HOW TO COMPLETE THIS TASK
A line qualifies if it holds the string "isBitField". Copy every qualifying line from the records.

EXERCISE MATERIALS
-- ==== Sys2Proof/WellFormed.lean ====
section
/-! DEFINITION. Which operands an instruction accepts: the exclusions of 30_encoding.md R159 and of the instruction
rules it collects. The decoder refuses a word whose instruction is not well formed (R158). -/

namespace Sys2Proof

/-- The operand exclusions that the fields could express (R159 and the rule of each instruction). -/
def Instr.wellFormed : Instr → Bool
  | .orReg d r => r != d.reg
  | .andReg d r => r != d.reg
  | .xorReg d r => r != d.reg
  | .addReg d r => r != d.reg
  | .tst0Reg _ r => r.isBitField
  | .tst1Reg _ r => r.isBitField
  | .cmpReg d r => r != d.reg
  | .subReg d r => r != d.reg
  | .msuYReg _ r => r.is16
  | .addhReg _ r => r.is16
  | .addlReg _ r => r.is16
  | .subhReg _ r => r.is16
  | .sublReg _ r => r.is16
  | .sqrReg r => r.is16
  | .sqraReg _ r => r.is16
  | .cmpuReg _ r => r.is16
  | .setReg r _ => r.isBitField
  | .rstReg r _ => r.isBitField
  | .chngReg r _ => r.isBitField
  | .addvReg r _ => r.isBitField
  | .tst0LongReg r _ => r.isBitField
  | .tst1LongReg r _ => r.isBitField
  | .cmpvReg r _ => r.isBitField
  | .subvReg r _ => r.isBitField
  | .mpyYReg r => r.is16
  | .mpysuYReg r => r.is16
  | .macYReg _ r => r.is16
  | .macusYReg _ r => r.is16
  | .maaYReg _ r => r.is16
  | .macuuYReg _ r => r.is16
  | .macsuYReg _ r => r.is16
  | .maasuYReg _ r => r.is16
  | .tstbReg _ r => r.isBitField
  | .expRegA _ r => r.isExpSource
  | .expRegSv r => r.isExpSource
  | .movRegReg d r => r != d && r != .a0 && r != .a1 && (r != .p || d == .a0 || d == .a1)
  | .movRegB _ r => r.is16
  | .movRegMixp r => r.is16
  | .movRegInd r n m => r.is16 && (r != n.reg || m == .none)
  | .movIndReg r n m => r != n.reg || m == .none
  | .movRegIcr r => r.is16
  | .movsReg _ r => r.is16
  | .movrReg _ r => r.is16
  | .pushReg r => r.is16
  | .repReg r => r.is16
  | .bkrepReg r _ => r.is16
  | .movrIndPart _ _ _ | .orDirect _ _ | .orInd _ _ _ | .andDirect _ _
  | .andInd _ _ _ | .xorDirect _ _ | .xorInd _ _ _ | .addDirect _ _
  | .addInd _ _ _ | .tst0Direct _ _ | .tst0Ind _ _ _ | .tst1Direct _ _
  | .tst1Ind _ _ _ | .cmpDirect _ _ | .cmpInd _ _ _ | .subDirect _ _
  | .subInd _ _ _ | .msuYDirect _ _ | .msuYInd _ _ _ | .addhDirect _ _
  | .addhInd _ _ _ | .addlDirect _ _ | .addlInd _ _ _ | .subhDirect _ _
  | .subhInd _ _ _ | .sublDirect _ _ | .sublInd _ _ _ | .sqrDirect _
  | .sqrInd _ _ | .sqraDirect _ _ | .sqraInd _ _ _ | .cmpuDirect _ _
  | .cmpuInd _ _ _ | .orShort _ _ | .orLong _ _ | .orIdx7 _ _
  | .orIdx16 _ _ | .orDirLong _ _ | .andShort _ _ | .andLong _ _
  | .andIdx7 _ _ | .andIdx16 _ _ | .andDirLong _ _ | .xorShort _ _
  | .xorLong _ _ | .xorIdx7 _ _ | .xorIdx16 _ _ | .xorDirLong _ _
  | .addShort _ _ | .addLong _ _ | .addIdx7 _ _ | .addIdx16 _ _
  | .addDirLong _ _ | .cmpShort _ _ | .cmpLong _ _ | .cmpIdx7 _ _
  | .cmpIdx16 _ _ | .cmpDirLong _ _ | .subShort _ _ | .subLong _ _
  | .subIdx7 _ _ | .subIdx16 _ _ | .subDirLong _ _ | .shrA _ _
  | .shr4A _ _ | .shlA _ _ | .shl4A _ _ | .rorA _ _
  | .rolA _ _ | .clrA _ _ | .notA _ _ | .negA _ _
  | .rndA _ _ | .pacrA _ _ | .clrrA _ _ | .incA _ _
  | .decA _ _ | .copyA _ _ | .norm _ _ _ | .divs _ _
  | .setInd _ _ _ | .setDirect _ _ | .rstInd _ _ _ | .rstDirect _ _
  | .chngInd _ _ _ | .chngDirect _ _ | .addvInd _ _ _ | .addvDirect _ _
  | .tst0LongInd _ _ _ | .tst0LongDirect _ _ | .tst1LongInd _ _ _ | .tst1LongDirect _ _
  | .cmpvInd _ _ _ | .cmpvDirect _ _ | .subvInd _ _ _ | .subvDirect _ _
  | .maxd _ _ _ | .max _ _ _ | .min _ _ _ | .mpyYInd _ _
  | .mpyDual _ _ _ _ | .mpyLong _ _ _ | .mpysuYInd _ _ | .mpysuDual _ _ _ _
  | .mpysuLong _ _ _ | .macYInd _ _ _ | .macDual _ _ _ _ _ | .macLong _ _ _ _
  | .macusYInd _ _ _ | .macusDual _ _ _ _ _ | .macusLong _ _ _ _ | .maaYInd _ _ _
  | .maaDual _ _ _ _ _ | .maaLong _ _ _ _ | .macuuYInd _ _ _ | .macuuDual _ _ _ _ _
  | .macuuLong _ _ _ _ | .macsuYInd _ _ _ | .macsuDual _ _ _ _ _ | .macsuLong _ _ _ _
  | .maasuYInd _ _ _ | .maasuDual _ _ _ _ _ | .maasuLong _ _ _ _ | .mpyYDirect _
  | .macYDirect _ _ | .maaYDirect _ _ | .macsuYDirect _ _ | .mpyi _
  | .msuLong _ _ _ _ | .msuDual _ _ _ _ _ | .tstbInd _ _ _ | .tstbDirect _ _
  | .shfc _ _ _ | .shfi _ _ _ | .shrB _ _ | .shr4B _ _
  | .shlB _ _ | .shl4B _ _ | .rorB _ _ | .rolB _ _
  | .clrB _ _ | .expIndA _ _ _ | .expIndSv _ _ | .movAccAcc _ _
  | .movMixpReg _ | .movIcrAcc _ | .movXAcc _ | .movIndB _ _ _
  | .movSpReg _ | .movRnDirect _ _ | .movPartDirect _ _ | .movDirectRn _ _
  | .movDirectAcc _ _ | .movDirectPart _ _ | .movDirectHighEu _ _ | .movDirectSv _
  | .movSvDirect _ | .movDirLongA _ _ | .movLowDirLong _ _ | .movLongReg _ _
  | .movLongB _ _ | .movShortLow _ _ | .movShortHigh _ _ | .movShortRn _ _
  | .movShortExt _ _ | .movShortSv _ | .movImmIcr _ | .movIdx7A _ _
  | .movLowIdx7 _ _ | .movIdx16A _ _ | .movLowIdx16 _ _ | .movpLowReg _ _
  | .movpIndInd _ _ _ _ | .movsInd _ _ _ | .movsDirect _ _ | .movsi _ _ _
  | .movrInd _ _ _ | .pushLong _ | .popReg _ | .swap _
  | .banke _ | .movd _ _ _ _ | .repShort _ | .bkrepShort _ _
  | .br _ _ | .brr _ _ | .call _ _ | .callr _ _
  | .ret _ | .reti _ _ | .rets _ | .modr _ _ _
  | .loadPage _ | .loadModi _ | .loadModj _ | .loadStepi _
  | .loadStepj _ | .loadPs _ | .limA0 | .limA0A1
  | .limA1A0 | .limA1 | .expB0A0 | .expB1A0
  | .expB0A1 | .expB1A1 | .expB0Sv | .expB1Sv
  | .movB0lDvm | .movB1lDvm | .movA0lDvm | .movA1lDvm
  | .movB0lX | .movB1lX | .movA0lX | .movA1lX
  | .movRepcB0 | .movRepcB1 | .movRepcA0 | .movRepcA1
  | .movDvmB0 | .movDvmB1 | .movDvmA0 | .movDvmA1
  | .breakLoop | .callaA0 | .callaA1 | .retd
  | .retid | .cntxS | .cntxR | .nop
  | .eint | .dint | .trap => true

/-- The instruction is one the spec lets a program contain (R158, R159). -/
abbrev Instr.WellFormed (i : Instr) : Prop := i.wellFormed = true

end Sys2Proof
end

WRITTEN REPLY
  | .tst0Reg _ r => r.isBitField
  | .tst1Reg _ r => r.isBitField
  | .setReg r _ => r.isBitField
  | .rstReg r _ => r.isBitField
  | .chngReg r _ => r.isBitField
  | .addvReg r _ => r.isBitField
  | .tst0LongReg r _ => r.isBitField
  | .tst1LongReg r _ => r.isBitField
  | .cmpvReg r _ => r.isBitField
  | .subvReg r _ => r.isBitField
  | .tstbReg _ r => r.isBitField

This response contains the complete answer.